**YOUR TASK**: Go through the lines below and copy any that hold the string "model".

--- PROVIDED RECORDS ---

-- ==== Sys2Proof/Machine/HostMap.lean ====
section
/-! DEFINITION. What a byte-addressed host sees of the ports through a `HOST_MAP` (`00_scope.md` R5, `20_memory.md` R39,
R43). The map is an argument, since the parameter is OPEN; the block itself has no byte order (R39), so no step reads it.
Log 11. -/

namespace Sys2Proof.Machine

/-- The byte of a port of one bit, which stands in bit 0. DESIGN CHOICE: the spec does not say what the other seven bits of
that byte hold, and the model makes them 0. Log 11. -/
def bitByte (b : Bool) : BitVec 8 := if b then 1 else 0

/-- The cells in which a host sees a port of value `v`, its bytes at the addresses given, least significant first. -/
def portCells {w : Nat} (v : BitVec w) : Nat → List Nat → List Host.Cell
  | _, [] => []
  | k, a :: rest => (a, v.extractLsb' (8 * k) 8) :: portCells v (k + 1) rest

/-- The value of a port whose bytes stand at the addresses given, least significant first; none where a byte is missing. -/
def portValue (cells : List Host.Cell) : List Nat → Option Nat
  | [] => some 0
  | a :: rest =>
    match cells.lookup a, portValue cells rest with
    | some b, some v => some (b.toNat + 2 ^ 8 * v)
    | _, _ => none

/-- The addresses of the input ports. -/
def inputAddresses (m : HostMap) : List Nat :=
  [m.rst, m.start, m.op] ++ m.opa.toList ++ m.opb.toList

/-- The cells a host writes so that the input ports hold `p`. The bits above a narrow port are 0, the model's choice.
Log 11. -/
def inputCells (m : HostMap) (p : InputPorts) : List Host.Cell :=
  [(m.rst, bitByte p.rst), (m.start, bitByte p.start), (m.op, p.op.setWidth 8)]
    ++ portCells p.opa 0 m.opa.toList ++ portCells p.opb 0 m.opb.toList

/-- The values of the input ports when the host has written `cells`: each port takes the low bits of what stands at its
addresses, and the bits above a narrow port are ignored, the model's choice. Log 11. -/
def inputPorts (m : HostMap) (cells : List Host.Cell) : Option InputPorts :=
  match portValue cells [m.rst], portValue cells [m.start], portValue cells [m.op],
    portValue cells m.opa.toList, portValue cells m.opb.toList with
  | some rst, some start, some op, some opa, some opb =>
    some { rst := rst.testBit 0, start := start.testBit 0, op := BitVec.ofNat 2 op,
           opa := BitVec.ofNat 64 opa, opb := BitVec.ofNat 32 opb }
  | _, _, _, _, _ => none

/-- The cells in which a host sees an output port, or the fault of reading a port that is UNSPECIFIED (R9, R109). In the
byte of `busy` and of `done`, bits 7:1 read as 0, the model's choice. Log 11. -/
def outputCells (m : HostMap) (o : OutputPort) (s : State) : Except Fault (List Host.Cell) :=
  match o with
  | .busy => (readBusy s).map fun b => [(m.busy, bitByte b)]
  | .done => (readDone s).map fun b => [(m.done, bitByte b)]
  | .result => (readResult s).map fun v => portCells v 0 m.result.toList

/-- What R39 recommends, without requiring it: the low half of `opa` and of `result` lies at the lower addresses. -/
def recommendedMap (m : HostMap) : Bool :=
  (List.finRange 4).all fun i => (List.finRange 4).all fun j =>
    decide (m.opa[i.val] < m.opa[j.val + 4]) && decide (m.result[i.val] < m.result[j.val + 4])

end Sys2Proof.Machine
end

---

**EXERCISE ANSWER**:
that byte hold, and the model makes them 0. Log 11. -/
/-- The cells a host writes so that the input ports hold `p`. The bits above a narrow port are 0, the model's choice.
addresses, and the bits above a narrow port are ignored, the model's choice. Log 11. -/
byte of `busy` and of `done`, bits 7:1 read as 0, the model's choice. Log 11. -/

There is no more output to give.